Existe mioglobina em outras carnes que não sejam as “vermelhas”?

De acordo com Semeraro, ao observar uma carne de frango crua, a carne do peito é branca. O músculo do peito ajuda a bater as asas, por isso requer apenas rajadas curtas de energia e menos oxigênio. Logo, a carne de frango crua contém 0,05% de mioglobina e é branco-rosada.

“Mas o mesmo não pode ser dito para a parte da perna. O poder da caminhada diária do frango torna a perna mais escura. O músculo da perna é mais escuro também na carne de porco. A carne de porco tem um teor médio de mioglobina, de 0,2%, e é rosa-avermelhada. A carne do lombo na parte de trás é clara e escura. Já a carne de pato contém mais mioglobina do que carne de porco e frango, com teor médio de 0,3% de mioglobina”, comentou.
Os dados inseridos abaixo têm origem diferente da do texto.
-- ==== Sys2Proof/Machine/Reports.lean ====
section
/-! DEFINITION. The commands that report: NOP, QUERY, READ_LEDGER, READ_TELEMETRY, ATTEST, and FW_UPDATE (R62 R434 R440
R457 R458 R463–R465 R477). -/

namespace Sys2Proof.Machine

/-- NOP (R434). -/
def nopWork (s : State) (_c : Cmd) : Reply := .done s 0x00 0 0

/-- NOP_COMMAND (R434). -/
def execNopCommand (ring : Fin 4) (pkt : Packet) (s : State) : Host.Outcome State Fault Refusal :=
  .next (commandRow nopWork 0x00 ring pkt none false false s)

/-! ## QUERY (R440) -/

/-- The model number: that of the variant whose cap is in force (R343 R461). -/
def modelNumber (s : State) : Nat := match s.clk.cap with | 0 => 6440 | 1 => 6436 | _ => 6432

/-- SERIAL of the colophon record as read; 0 where it could not be read (R461 R464). -/
def serialNumber (s : State) : Nat := if s.bind.colophonCode = 3 then 0 else numAt s.flash.colophon 0x10 8

/-- The 512-byte record of QUERY. -/
def queryRecord (s : State) : List Byte :=
  let w := fun x : Word => bytesLE 8 x.toNat
  bytesLE 8 (serialNumber s) ++ bytesLE 2 (modelNumber s) ++ bytesLE 2 s.bind.runVersion ++ bytesLE 4 0
    ++ w (isaCapsWord s) ++ w s.bind.fenceMap ++ w (opStatusWord s.clk) ++ w s.con.pool ++ w (powerInputWord s.pwr)
    ++ w s.clk.stitch ++ (List.finRange 26).flatMap (fun l => w (linkStatusWord s l)) ++ w (hostStatusWord s)
    ++ List.replicate 232 0

/-- The work of QUERY. -/
def queryWork (s : State) (c : Cmd) : Reply :=
  if !addrOk c (prm c 0) 512 then .fail s 0x03
  else withHost s c [] (fun s => .done (writeResults s c [((prm c 0).toNat, queryRecord s)]) 0x00 0 0)

/-- QUERY (R440). -/
def execQuery (ring : Fin 4) (pkt : Packet) (host : Option (List Byte)) (s : State) : Host.Outcome State Fault Refusal :=
  .next (commandRow queryWork 0x01 ring pkt host false false s)

/-! ## READ_LEDGER (R62 R440) -/

/-- The records of COUNT slots from FIRST on. -/
def ledgerRecords (qr : Quire) (first count : Nat) : List Byte :=
  (List.range count).flatMap (fun i => (vecAt qr.ledger LedgerSlot.reset (first + i)).bytes)

/-- The captured slots at their reset values. -/
def clearSlots (first count : Nat) (qr : Quire) : Quire :=
  { qr with ledger := Vector.ofFn (fun i : Fin 256 =>
      if first ≤ i.val && i.val < first + count then LedgerSlot.reset else qr.ledger[i]) }

/-- The work of READ_LEDGER. -/
def readLedgerWork (s : State) (c : Cmd) : Reply :=
  let p0 := prm c 0
  let first := fld p0 16 8
  let count := fld p0 24 9
  match namedQuires p0 with
  | none => .fail s 0x03
  | some qs =>
    if count = 0 || decide (256 < first + count) then .fail s 0x03
    else if !addrOk c (prm c 1) (qs.length * count * 16) then .fail s 0x03
    else withHost s c [] (fun s =>
      let at' := fun q : Fin 64 => (prm c 1).toNat + if bit p0 8 then q.val * count * 16 else 0
      let s' := writeResults s c (qs.map (fun q => (at' q, ledgerRecords s.quires[q] first count)))
      .done (if bit p0 40 then qs.foldl (fun s q => updQ s q (clearSlots first count)) s' else s') 0x00 0 0)

/-- READ_LEDGER (R62). -/
def execReadLedger (ring : Fin 4) (pkt : Packet) (host : Option (List Byte)) (s : State) : Host.Outcome State Fault Refusal :=
  .next (commandRow readLedgerWork 0x09 ring pkt host false false s)

/-! ## READ_TELEMETRY (R440 R477 R478) -/

/-- The entries of a request list. -/
def requestList (bs : List Byte) (n : Nat) : List Nat := (List.range n).map (fun i => numAt bs (8 * i) 8)

/-- A BAR0 offset in [25:0], a multiple of 8. -/
def entryOk (e : Nat) : Bool := decide (e < 2 ^ 26) && e % 8 == 0

/-- The work of READ_TELEMETRY. -/
def readTelemetryWork (s : State) (c : Cmd) : Reply :=
  let n := (prm c 1).toNat
  if n = 0 || decide (512 < n) || !addrOk c (prm c 0) (8 * n) || !addrOk c (prm c 2) (8 * n) then .fail s 0x03
  else withHost s c [((prm c 0).toNat, 8 * n)] (fun s =>
    let es := requestList (sourceBytes s c (prm c 0) (8 * n)) n
    if !es.all entryOk then .fail s 0x03
    else .done (writeResults s c [((prm c 2).toNat, es.flatMap (fun e => bytesLE 8 (regRead s e).toNat))]) 0x00 0 0)

/-- READ_TELEMETRY (R440). -/
def execReadTelemetry (ring : Fin 4) (pkt : Packet) (host : Option (List Byte)) (s : State) :
    Host.Outcome State Fault Refusal := .next (commandRow readTelemetryWork 0x0A ring pkt host false false s)

/-! ## ATTEST (R464) -/

/-- The signed bytes of the colophon with their signature; none where it could not be read (R461 R464). -/
def colophonHash (s : State) : List Byte :=
  if s.bind.colophonCode = 3 then List.replicate 32 0
  else sha256 (slice s.flash.colophon 0 (numAt s.flash.colophon 8 4 + 384))

/-- Bytes 0x000 to 0x0FF of the report. -/
def attestHead (s : State) (c : Cmd) : List Byte :=
  let flags := b2n (!s.bind.keyOk) + 2 * b2n (s.bind.loaded == 0) + 4 * b2n (s.bind.colophonCode != 0)
  bytesLE 4 0x54535441 ++ bytesLE 2 1 ++ bytesLE 2 flags ++ bytesLE 8 (serialNumber s) ++ bytesLE 8 (tick s)
    ++ bytesLE 8 (isaCapsWord s).toNat ++ ([0, 1, 2, 3] : List (Fin 7)).flatMap (fun i => bytesLE 8 (prm c i).toNat)
    ++ slice s.bind.runHash 0 32 ++ colophonHash s ++ slice s.bind.mainHash 0 32 ++ slice s.bind.fillerHash 0 32
    ++ bytesLE 8 s.bind.fenceMap.toNat ++ List.replicate 56 0

/-- The report: without the identity key modulus and signature are 0. -/
def attestReport (s : State) (c : Cmd) : List Byte :=
  if !s.bind.keyOk then attestHead s c ++ List.replicate 768 0
  else
    let signed := attestHead s c ++ slice Config.identityModulus 0 384
    signed ++ slice (Config.identitySign signed) 0 384

/-- The work of ATTEST. -/
def attestWork (s : State) (c : Cmd) : Reply :=
  let n := (prm c 5).toNat
  if decide (n < 1024) || !addrOk c (prm c 4) n then .fail s 0x03
  else withHost s c [] (fun s => .done (writeResults s c [((prm c 4).toNat, attestReport s c)]) 0x00 0 0)

/-- ATTEST (R464). -/
def execAttest (ring : Fin 4) (pkt : Packet) (host : Option (List Byte)) (s : State) : Host.Outcome State Fault Refusal :=
  .next (commandRow attestWork 0x10 ring pkt host false false s)

/-! ## FW_UPDATE (R457 R458 R465) -/

/-- MAGIC and length of an image are valid: a header of 4,096 bytes, at most 12 MiB in all (R457 R458). Whether modulus and
signature are those of the root key, whose hash only the mask ROM holds, is an operand of the row (log entry 12). -/
def imageShape (img : List Byte) : Bool :=
  numAt img 0 4 == 0x574D4946 && numAt img 8 4 == img.length && decide (4096 ≤ img.length) && decide (img.length ≤ 12 * 2 ^ 20)

/-- The version in an image's header (R457). -/
def imageVersion (img : List Byte) : Nat := numAt img 4 2

/-- The boot ROM can run what the flash holds: no write has left it broken, and MAGIC and length are valid (R458 R465 R482). -/
def flashGood (f : Flash) : Bool := f.imageOk && imageShape f.image

/-- The image region of the flash after the write; a write that never reads back as written leaves it broken. -/
def flashImage (img : List Byte) (written : Bool) (s : State) : State :=
  { s with flash := { s.flash with image := img, imageOk := written } }

/-- The work of FW_UPDATE. -/
def fwUpdateWork (s : State) (c : Cmd) : Reply :=
  let n := (prm c 1).toNat
  if !addrOk c (prm c 0) n then .fail s 0x03
  else if s.bind.cmds.any (fun d => d.open 0x0F) then .fail s 0x04
  else withHost s c [((prm c 0).toNat, n)] (fun s =>
    let img := sourceBytes s c (prm c 0) n
    if !(c.verified && imageShape img) then .fail s 0x10
    else .done (flashImage img c.written s) (if c.written then 0x00 else 0x10) 0 0)

/-- FW_UPDATE (R465). -/
def execFwUpdate (ring : Fin 4) (pkt : Packet) (host : Option (List Byte)) (verified written : Bool) (s : State) :
    Host.Outcome State Fault Refusal := .next (commandRow fwUpdateWork 0x0F ring pkt host verified written s)

end Sys2Proof.Machine
end

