-- ==== Sys2Proof/Machine/Tick.lean ====
section
/-! DEFINITION. One stitch tick: what happens on an empty queue (log entry 2). -/

namespace Sys2Proof.Machine

/-- A write of SCRUB_CTL takes effect at the tick, and the scrub engine has its rows of the tick before it (R150 R159). -/
def tickQuire (qr : Quire) : Quire :=
  { qr with bank := { qr.bank with scrubActive := qr.bank.scrubCtl, usedW := 0, usedM := 0, scrubbed := false } }

/-- What the firmware does at a tick: the alarms of the tick before go out, rings in error are found, packets of no
listed opcode are answered (R428 R429 R473). -/
def tickFirmware (s : State) : State :=
  if !firmwareRuns s then s
  else
    let s := flushAlarms s
    let s := (List.finRange 4).foldl ringCheck s
    (List.finRange 4).foldl (fun s r => takeUnlisted r 8 s) s

/-- The stitch count advances by one (R340). -/
def countTick (s : State) : State := { s with clk := { s.clk with stitch := s.clk.stitch + 1 } }

/-- What is counted or sampled once a tick begins anew, and DROOP_CFG takes effect (R357 R429 R448 R477). -/
def newTick (s : State) : State :=
  { s with host := { s.host with taken := Vector.replicate 4 0, turn := 0 }, pwr := { s.pwr with sampled := false },
           clk := { s.clk with droopActive := s.clk.droopCfg } }

/-- One stitch tick of a powered module. -/
def stitchTick (s : State) : State :=
  if !s.pwr.powered then s
  else
    let s := tickFirmware (catchUp s)
    let s := updAllQ (newTick (countTick s)) (fun _ => tickQuire)
    let s := startRuns (takeDomains (resetPhase s))
    { s with w1c := w1cSnapshot s }

end Sys2Proof.Machine
end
Sobre a carne de cordeiro, geralmente considerada nobre, o gastrônomo explica que ela é rosa-avermelhada e contém um teor médio de mioglobina, de 0,6%. Os cortes na parte superior da perna são mais escuros e os altos níveis de mioglobina e gordura proporcionam suculência e sabor. Para comparação, a carne bovina contém cerca de 0,8% da proteína.

Foto: Pixabay

Por que não se recomenda pedir carne muito passada?

Para Victor Semeraro, o consumo de comida quase queimada pode fazer mal para a saúde, devido à presença de uma substância química, conhecida como acrilamida, que aumenta o risco de desenvolver alguns tipos de câncer, especialmente nos rins, no endométrio e nos ovários.

“Esta substância normalmente é usada na produção de papel e plástico, mas pode surgir naturalmente na comida quando é aquecida acima de 120ºC, ou seja, quando é frita, assada ou grelhada, por exemplo, produzindo a parte mais preta que se vê nos alimentos”, afirmou.

Mas esse não é o único fator. Para o Chef Eduardo Romanello, ao retirar o “suco” da carne, retira-se também a suculência. Segundo o especialista, quando se pede uma carne da parte traseira do boi, que são carnes de rápida cocção, bem passada, elimina-se o líquido, o que deixa a carne macia e saborosa. “Assim se obtém, pelo contrário, uma carne ressecada e por vezes com gosto rançoso”, esclareceu.

Para quem gosta de carnes sem a presença do suco e coloração vermelha, Romanello diz que são indicados os cortes da parte dianteira do boi, que são de cocção mais lenta, como o cupim, a costela e o peito, já que contam com uma maior taxa de gordura e fibras em sua composição.

Qualidade da carne

Segundo o veterinário Garnica, a carne bovina tem alto valor biológico, sendo rica em proteína. Além disso, conta em média com 70% de água, 19% de proteína, 1% de carboidrato. “Ela é rica em minerais, em proteína e, dependendo da carne e do manejo, quantidades variadas de gordura."

Ele ressalta que toda carne que chega de forma legalizada ao açougue e o consumo final é submetido a rigorosos testes feitos por médicos veterinários credenciados ao Ministério da Agricultura e Pecuária.

"Os testes vão avaliar a qualidade da criação do gado, em aspectos como vacinação e alimentação. Também se avalia a qualidade da carne no momento do abate e da distribuição para açougues. O Brasil é um exemplo nisso, inclusive”, finalizou.